When it comes to investing, deciding when to buy a stock can sometimes be easier than knowing when to sell it.
Buy recommendations are prevalent and stem from a wide variety of sources, including investment newsletters, analysts, stockbrokers, and investment managers. However, few offer much advice on when is the best time to sell a stock. Here are five tips on when it might be time to sell.
Key Takeaways
- Knowing when to sell an investment is just as important as knowing when to buy.
- There are several good reasons to sell your holdings, including locking in profits at the right time or stemming losses before they grow too large.
- Having both fundamental and technical indicators in mind, such as a stock price target, as well as keeping an eye on corporate actions and news is key to timing an exit.
1. It Hits Your Price Target
When initially buying a stock, astute investors establish a price target, or at least a range in which they would consider selling the stock. Each stock purchase should also include an analysis on what the stock is worth, and the current price should ideally be at a substantial discount to this estimated value. For instance, selling out of a stock when it doubles in price is a worthy goal and implies that an investor thinks it is undervalued by 50%.
It is difficult for even the most seasoned investor to come up with a single price target. Instead, a range is more realistic, as is deciding to sell off the position as it is rising in order to lock in gains.
2. Deterioration in the Fundamentals
Along with keeping track of a firm’s stock price after establishing a price target, monitoring the performance of the underlying business is important. A key reason to sell is if the business fundamentals decline. In an ideal world, an investor will realize a deterioration in sales, profit margins, cash flow, or other key operating fundamentals before the stock price starts to decline. More experienced analysts may read deep into the financial statements, such as filing footnotes that other investors are more likely to miss.
Fraud is one of the more serious fundamental flaws. Investors who were early to spot financial fraud from the likes of WorldCom, Enron, and Tyco were able to save substantial sums as the share prices of these respective firms plummeted.
3. A Better Opportunity Comes Along
Opportunity cost is the potential benefits that an investor misses out on when choosing one alternative over another. Before buying a stock, always compare it with the potential gains that could be obtained by owning a different stock. If that alternative is better, then it makes sense to sell the current position and buy the other.
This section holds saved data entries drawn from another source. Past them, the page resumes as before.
-- ==== Sys2Proof/Tests/Slice0.lean ====
section
/-! SUPPORT. Small tests. The expected values are those of spec/95_test_vectors.md (the row's id stands in the comment) or of the
examples in the rules; none is the model's own answer. Then, for every statement with hypotheses, a concrete instance that
meets them (witness_<statement>). -/

namespace Sys2Proof.Tests

-- One theorem at a time: many kernel evaluations waiting at once take a thread, and its stack, each.
set_option Elab.async false

open Sys2Proof Sys2Proof.Machine

/-- An engine with 8 registers of `w` words and the given line widths, whose register file begins with `ws`. -/
def engine (w hexLine decLine : Nat) (ws : List Word) : State :=
  { State.resetOf { w := w, nreg := 8, hexLineBytes := hexLine, decLineDigits := decLine } with rf := writeWords [] 0 ws }

/-- The part `f` of the state after the command. -/
def after {α : Type} (i : Instr) (s : State) (f : State → α) : Option α :=
  match exec i s with
  | .next t => some (f t)
  | _ => none

/-- The part `f` of the state after one host transaction. -/
def afterHost {α : Type} (tr : HostTransaction) (s : State) (f : State → α) : Option α :=
  match step { s with pending := [tr] } with
  | .next t => some (f t)
  | _ => none

/-- Whether a step answers a next state, a fault or a refusal. -/
def answersNext (r : Host.Outcome State Fault Refusal) : Bool :=
  match r with
  | .next _ => true
  | _ => false

/-- The fault record after a command. -/
def record (t : State) : Bool × Byte × Word := (t.fault, t.fcode, t.fcmd)

/-! ### WellFormed refuses what no word holds -/

theorem test_wellFormed_register_too_large : wellFormed (.set 256 0) = false := by decide

theorem test_wellFormed_second_register_too_large : wellFormed (.mov 0 256) = false := by decide

theorem test_wellFormed_pair_too_large : wellFormed (.mul 256 0 0) = false := by decide

theorem test_wellFormed_third_register_too_large : wellFormed (.div 0 0 256) = false := by decide

theorem test_wellFormed_length_too_large : wellFormed (.add 0 0 (2 ^ 32)) = false := by decide

theorem test_wellFormed_index_too_large : wellFormed (.getb 0 (2 ^ 32)) = false := by decide

theorem test_wellFormed_shift_too_large : wellFormed (.shw 0 0 (2 ^ 31)) = false := by decide

theorem test_wellFormed_shift_too_small : wellFormed (.shw 0 0 (-2 ^ 31 - 1)) = false := by decide

theorem test_wellFormed_admits_extremes :
    wellFormed (.shw 255 255 (-2 ^ 31)) = true ∧ wellFormed (.add 255 255 (2 ^ 32 - 1)) = true := by decide

/-! ### Words written out from 30_encoding R71 and R75 (95_test_vectors 3.1 to 3.3) -/

theorem test_decode_set : decode 0x000000A500000301#64 = .ok (.set 3 0xA5) ∧ encode (.set 3 0xA5) = 0x000000A500000301#64 := by decide +kernel

theorem test_decode_mov : decode 0x0000000000020702#64 = .ok (.mov 7 2) ∧ encode (.mov 7 2) = 0x0000000000020702#64 := by decide +kernel

theorem test_decode_getb : decode 0x0000000900010003#64 = .ok (.getb 1 9) ∧ encode (.getb 1 9) = 0x0000000900010003#64 := by decide +kernel

theorem test_decode_setb : decode 0x0000000F00000604#64 = .ok (.setb 6 15) ∧ encode (.setb 6 15) = 0x0000000F00000604#64 := by decide +kernel

theorem test_decode_shw : decode 0x0000000300010210#64 = .ok (.shw 2 1 3) ∧ encode (.shw 2 1 3) = 0x0000000300010210#64 := by decide +kernel

theorem test_decode_add : decode 0x0000000200020011#64 = .ok (.add 0 2 2) ∧ encode (.add 0 2 2) = 0x0000000200020011#64 := by decide +kernel

theorem test_decode_adc : decode 0x0000000100020412#64 = .ok (.adc 4 2 1) ∧ encode (.adc 4 2 1) = 0x0000000100020412#64 := by decide +kernel

theorem test_decode_sub : decode 0x0000000100010513#64 = .ok (.sub 5 1 1) ∧ encode (.sub 5 1 1) = 0x0000000100010513#64 := by decide +kernel

theorem test_decode_sbb : decode 0x0000000200040014#64 = .ok (.sbb 0 4 2) ∧ encode (.sbb 0 4 2) = 0x0000000200040014#64 := by decide +kernel

theorem test_decode_adds : decode 0x0000000100000215#64 = .ok (.adds 2 1) ∧ encode (.adds 2 1) = 0x0000000100000215#64 := by decide +kernel

theorem test_decode_cmpge : decode 0x0000000007060016#64 = .ok (.cmpge 6 7) ∧ encode (.cmpge 6 7) = 0x0000000007060016#64 := by decide +kernel

theorem test_decode_muls : decode 0x0000000200000020#64 = .ok (.muls 0 2) ∧ encode (.muls 0 2) = 0x0000000200000020#64 := by decide +kernel

theorem test_decode_mul : decode 0x0000000001000421#64 = .ok (.mul 4 0 1) ∧ encode (.mul 4 0 1) = 0x0000000001000421#64 := by decide +kernel

theorem test_decode_divs : decode 0x0000000100000322#64 = .ok (.divs 3 1) ∧ encode (.divs 3 1) = 0x0000000100000322#64 := by decide +kernel

theorem test_decode_div : decode 0x0000000001000223#64 = .ok (.div 2 0 1) ∧ encode (.div 2 0 1) = 0x0000000001000223#64 := by decide +kernel

theorem test_decode_i2bcd : decode 0x0000000000000630#64 = .ok (.i2bcd 6 0) ∧ encode (.i2bcd 6 0) = 0x0000000000000630#64 := by decide +kernel

theorem test_decode_f2bcd : decode 0x0000000000030431#64 = .ok (.f2bcd 4 3) ∧ encode (.f2bcd 4 3) = 0x0000000000030431#64 := by decide +kernel
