-- ==== Sys2Proof/WellFormed.lean ====
section
/-!
DEFINITION. Which commands are well formed: every unit that a command names lies in the range the spec gives that unit.
-/
namespace Sys2Proof

/-- Site (px, py) lies on the wafer (R12): in a present field, with px and py below 320. -/
def Site.onWafer (t : Site) : Bool :=
  decide (t.px < 320) && decide (t.py < 320) && Config.fieldPresent (8 * (t.py / 40) + t.px / 40)

/-- The units that a command names exist. -/
def Instr.wellFormed : Instr → Bool
  | .grainArrival r _ _ => r.onWafer
  | .replayRequest r _ => r.onWafer
  | .linkFailed r _ => r.onWafer
  | .linkCreditArrival r _ _ => r.onWafer
  | .outputPortSend r _ => r.onWafer
  | .meshEscWait r _ _ => r.onWafer
  | .escapeMove r _ _ => r.onWafer
  | .escnReceive t => t.onWafer
  | .grainAccept t => t.onWafer
  | .ackReceive t => t.onWafer
  | .prismForward r _ => r.onWafer
  | .errReceive t => t.onWafer
  | .remoteWrite t => t.onWafer
  | .remoteRead t => t.onWafer
  | .rdrReceive t => t.onWafer
  | .wraReceive t => t.onWafer
  | .svcAccess t => t.onWafer
  | .storeScrub t bank _ => t.onWafer && decide (bank < 12)
  | .sparingNotice => true
  | .cacheAccess t line _ _ => t.onWafer && decide (line < Config.loamLines)
  | .cacheFill t _ => t.onWafer
  | .cacheWriteback t => t.onWafer
  | .storeSplitSwitch t => t.onWafer
  | .splitSwitchEnd t => t.onWafer
  | .tcGenCfgWrite t _ => t.onWafer
  | .genTagClearEnd t => t.onWafer
  | .loamLineRequest t _ line _ => t.onWafer && decide (line < Config.loamLines)
  | .loamRefresh t => t.onWafer
  | .loamScrub t _ => t.onWafer
  | .alu t => t.onWafer
  | .addi t => t.onWafer
  | .andi t => t.onWafer
  | .ori t => t.onWafer
  | .xori t => t.onWafer
  | .shi t => t.onWafer
  | .lil t => t.onWafer
  | .lih t => t.onWafer
  | .mfs t => t.onWafer
  | .mts t => t.onWafer
  | .lb t => t.onWafer
  | .lbu t => t.onWafer
  | .lh t => t.onWafer
  | .lhu t => t.onWafer
  | .lw t => t.onWafer
  | .ldd t => t.onWafer
  | .sb t => t.onWafer
  | .sh t => t.onWafer
  | .sw t => t.onWafer
  | .sdd t => t.onWafer
  | .storeBufferPerform t => t.onWafer
  | .instructionFetch t => t.onWafer
  | .br t => t.onWafer
  | .bl t => t.onWafer
  | .jr t => t.onWafer
  | .pcmp t => t.onWafer
  | .pcmpi t => t.onWafer
  | .plog t => t.onWafer
  | .pmov t => t.onWafer
  | .issue t => t.onWafer
  | .issueQueueRoom t => t.onWafer
  | .waitc t => t.onWafer
  | .waitcRetire t => t.onWafer
  | .rdcc t => t.onWafer
  | .waitm t => t.onWafer
  | .waitmRetire t => t.onWafer
  | .openConn t => t.onWafer
  | .openRequest t => t.onWafer
  | .openrReceive t => t.onWafer
  | .close t => t.onWafer
  | .closeGrainSend t conn => t.onWafer && decide (conn < 1024)
  | .closeGrainReceive t => t.onWafer
  | .send t => t.onWafer
  | .sendStart t => t.onWafer
  | .sendRetire t => t.onWafer
  | .messageArrival t => t.onWafer
  | .handlerDispatch t => t.onWafer
  | .hret t => t.onWafer
  | .mfence t => t.onWafer
  | .bar t => t.onWafer
  | .wfe t => t.onWafer
  | .fin t => t.onWafer
  | .finStop t => t.onWafer
  | .stage t => t.onWafer
  | .frame t => t.onWafer
  | .frameSwitch t => t.onWafer
  | .frameEntry t => t.onWafer
  | .heavy t => t.onWafer
  | .brk t => t.onWafer
  | .tret t => t.onWafer
  | .nop t => t.onWafer
  | .engineFault t => t.onWafer
  | .waitTimeout t => t.onWafer
  | .tileIdleEntry t => t.onWafer
  | .teProduct t => t.onWafer
  | .teSubtileDrain t => t.onWafer
  | .veOperation t => t.onWafer
  | .suConvert t => t.onWafer
  | .suCompress t => t.onWafer
  | .suDecompress t => t.onWafer
  | .suPrune t => t.onWafer
  | .txTranspose t => t.onWafer
  | .txStream t => t.onWafer
  | .streamPairing t => t.onWafer
  | .fuEval t => t.onWafer
  | .fuLoadtab t => t.onWafer
  | .ldLoad t => t.onWafer
  | .ldSave t => t.onWafer
  | .sends t => t.onWafer
  | .recv t => t.onWafer
  | .put t => t.onWafer
  | .get t => t.onWafer
  | .update t => t.onWafer
  | .reduce t _ => t.onWafer
  | .ueTeProduct t => t.onWafer
  | .engineCommandComplete t q => t.onWafer && decide (q < 8)
  | .engineFaultEffect t q => t.onWafer && decide (q < 8)
  | .resume t q => t.onWafer && decide (q < 8)
  | .retry t q => t.onWafer && decide (q < 8)
  | .discard t q => t.onWafer && decide (q < 8)
  | .clrflags t q => t.onWafer && decide (q < 8)
  | .sparseDropReport => true
  | .itemArrival t => t.onWafer
  | .spillReadbackDone t port => t.onWafer && decide (port < Config.tilePorts)
  | .streamCredit t => t.onWafer
  | .ringCredit t => t.onWafer
  | .barrierArrival t => t.onWafer
  | .barrierRelease t => t.onWafer
  | .steerMerge t u => t.onWafer && decide (u < Config.steerUnits)
  | .steerSplit t u => t.onWafer && decide (u < Config.steerUnits)
  | .steerSelect t u => t.onWafer && decide (u < Config.steerUnits)
  | .steerGate t u => t.onWafer && decide (u < Config.steerUnits)
  | .niSteerWrite t u _ => t.onWafer && decide (u < Config.steerUnits)
  | .niPortWrite t port _ => t.onWafer && decide (port < Config.tilePorts)
  | .deadlockWindow t conn => t.onWafer && decide (conn < 1024)
  | .probeReceive t => t.onWafer
  | .plotDrained p => decide (p < Config.plots)
  | .frameReport => true
  | .layerAdvance p => decide (p < Config.plots)
  | .placementCommit p => decide (p < Config.plots)
  | .replacement p => decide (p < Config.plots)
  | .facetCfgWrite f _ => decide (f < 8)
  | .facetTrainingDone f _ _ _ _ => decide (f < 8)
  | .attest f _ => decide (f < 8)
  | .facetAttestDone f _ _ => decide (f < 8)
  | .facetFrameSend port => decide (port < Config.optPorts)
  | .facetFrameReceive port _ _ => decide (port < Config.optPorts)
  | .nak port _ => decide (port < Config.optPorts)
  | .facetPortFail port => decide (port < Config.optPorts)
  | .optRelayOpen port _ => decide (port < Config.optPorts)
  | .formationStart => true
  | .form _ => true
  | .formTimeout => true
  | .roster _ => true
  | .beatTimer => true
  | .mark _ => true
  | .beatGroupComplete p => decide (p < Config.plots)
  | .slipreq _ => true
  | .bararr _ => true
  | .barrel _ => true
  | .checked _ => true
  | .commitGrain _ => true
  | .markTimeout => true
  | .roceWrite e qpn _ _ _ => decide (e.port < 2) && decide (qpn < 2 ^ 24)
  | .roceRead e qpn _ _ _ => decide (e.port < 2) && decide (qpn < 2 ^ 24)
  | .roceSend e qpn _ => decide (e.port < 2) && decide (qpn < 2 ^ 24)
  | .cnpReceive => true
  | .cnpRateRecovery => true
  | .rdmaReadResponse q _ => decide (q < Config.hostQueues)
  | .rdmaWriteAck q => decide (q < Config.hostQueues)
  | .qpRetryTimeout n => decide (n < Config.qps)
  | .hostQpW0Write n _ => decide (n < Config.qps)
  | .vhcpCommandArrival e _ => decide (e.port < 2)
  | .loadPackage q => decide (q < Config.hostQueues)
  | .place q => decide (q < Config.hostQueues)
  | .run q => decide (q < Config.hostQueues)
  | .hostStage q => decide (q < Config.hostQueues)
  | .check q => decide (q < Config.hostQueues)
  | .commit q => decide (q < Config.hostQueues)
  | .abort q => decide (q < Config.hostQueues)
  | .query q => decide (q < Config.hostQueues)
  | .regRead q => decide (q < Config.hostQueues)
  | .regWrite q => decide (q < Config.hostQueues)
  | .dumpFetch q => decide (q < Config.hostQueues)
  | .recover q => decide (q < Config.hostQueues)
  | .commandTimeout q => decide (q < Config.hostQueues)
  | .commitAcksComplete k => decide (k < Config.shadowSlots)
  | .commitInstant k => decide (k < Config.shadowSlots)
  | .refMonitorWindow _ _ _ => true
  | .pllCoast f => Config.fieldPresent f
  | .pllRelock f => Config.fieldPresent f
  | .pllSlewDone f => Config.fieldPresent f
  | .clkMuxSelWrite m _ => decide (m < Config.clkMuxes)
  | .clkMuxSwitchDone m => decide (m < Config.clkMuxes)
  | .clkMuxHang m => decide (m < Config.clkMuxes)
  | .clkMuxForce m => decide (m < Config.clkMuxes)
  | .clkMeasGo _ => true
  | .clkMeasDone _ => true
  | .tileNapWake t => t.onWafer
  | .tileDarkWake t => t.onWafer
  | .fieldToPenumbra f => Config.fieldPresent f
  | .fieldToLit f => Config.fieldPresent f
  | .fieldToUmbra f _ => Config.fieldPresent f
  | .fieldPowerUp f => Config.fieldPresent f
  | .capLoop _ _ => true
  | .heavyHintReceive _ _ => true
  | .pwrCapSetWrite _ => true
  | .energySample f _ _ _ _ _ => Config.fieldPresent f
  | .droopCrossing f => Config.fieldPresent f
  | .droopClampStep f => Config.fieldPresent f
  | .backfillStep t => t.onWafer
  | .supplySample _ => true
  | .supplyCeilingStep => true
  | .overloadStep _ => true
  | .shutdownStage => true
  | .thermalSample f _ _ _ _ => Config.fieldPresent f
  | .thmCfgWrite _ => true
  | .fieldShort f => Config.fieldPresent f
  | .shortRetry f _ => Config.fieldPresent f
  | .tableCommit => true
  | .fence p _ => decide (p < Config.plots)
  | .fenceDrained p => decide (p < Config.plots)
  | .fenceDrainLimit p => decide (p < Config.plots)
  | .twinDigest t => t.onWafer
  | .resetNLow => true
  | .rasResetDevice => true
  | .rasResetWarm => true
  | .rasResetField f => Config.fieldPresent f
  | .rasResetPlot p => decide (p < Config.plots)
  | .rasResetTile t => t.onWafer
  | .plotResetReset p => decide (p < Config.plots)
  | .plotResetFence p => decide (p < Config.plots)
  | .resetComplete => true
  | .loamZeroing p => decide (p < Config.plots)
  | .rasDrainWrite _ => true
  | .scanGo _ => true
  | .scanPeriod => true
  | .scanDone f _ _ => Config.fieldPresent f
  | .fatalError _ => true
  | .aiTrigger => true
  | .afterimageSigned => true
  | .aiRelease => true
  | .watchdogAnswer => true
  | .watchdogExpiry => true
  | .topsoilRequest _ => true
  | .powerUp => true
  | .auxStop => true
  | .deviceBoot _ => true
  | .bootStage _ => true
  | .refwaitRetry _ _ => true
  | .topsoilReady => true
  | .topsoilStartTimeout => true
  | .flashWriteDone _ => true
  | .telemRecordReceive t => t.onWafer
  | .telemDatagramSend cls => decide (cls < 3)
  | .alarmResend => true
  | .telemAackWrite _ => true
  | .summaryClose _ => true
  | .meshCfgWrite _ => true
  | .meshRouterQuery _ => true
  | .routeTableRead => true
  | .registerWrite addr _ => decide (addr < 2 ^ 48)
  | .illegalInstruction t => t.onWafer
  | .referenceEdgeGap => true
  | .forwardedClockStop r _ => r.onWafer
  | .tileResetTimeout t => t.onWafer
  | .hostLinkChange a _ _ => decide (a < 2)
  | .secureAssociation a _ => decide (a < 2)
  | .pfcFrame a _ => decide (a < 2)
  | .ptpEventMessage a _ _ => decide (a < 2)
  | .tapAccess _ => true
  | .stewardSupplyLoss => true

end Sys2Proof
end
Accurately identifying opportunity cost is extremely difficult, but it could include investing in a competitor if it has equally compelling growth prospects and trades at a lower valuation, such as a lower price-to-earnings multiple.
4. After a Merger
The average takeover premium, or price at which a company is bought out, generally ranges from 20 to 40%. If an investor is lucky enough to own a stock that ends up being acquired for a significant premium, the best course of action may be to sell it. There may be merits to continuing to own the stock after the merger goes through, such as if the competitive position of the combined companies improves substantially.
However, mergers have a lousy track record of being successful. Additionally, it can take many months for a deal to be completed. Therefore, from an opportunity cost perspective, it can make sense to find an alternative investment opportunity with better upside potential.
5. After Bankruptcy
In the vast majority of cases, a bankrupt company becomes worthless to shareholders. However, for tax purposes, it is important to sell or realize the loss so that it can offset future capital gains and a small percentage of regular income each year.
Selling a stock right after bankruptcy will often result in a large loss, but you may still be able to recover some cents on the dollar.
The Bottom Line
The decision to sell a stock is indeed a combination of art and science. There are a number of considerations to make, such as those above, when deciding if stock gains have run their course or are likely to continue. One common-sense strategy is to sell as a stock rises to lock in gains over time and to sell into losses to avoid them from spiraling out of control.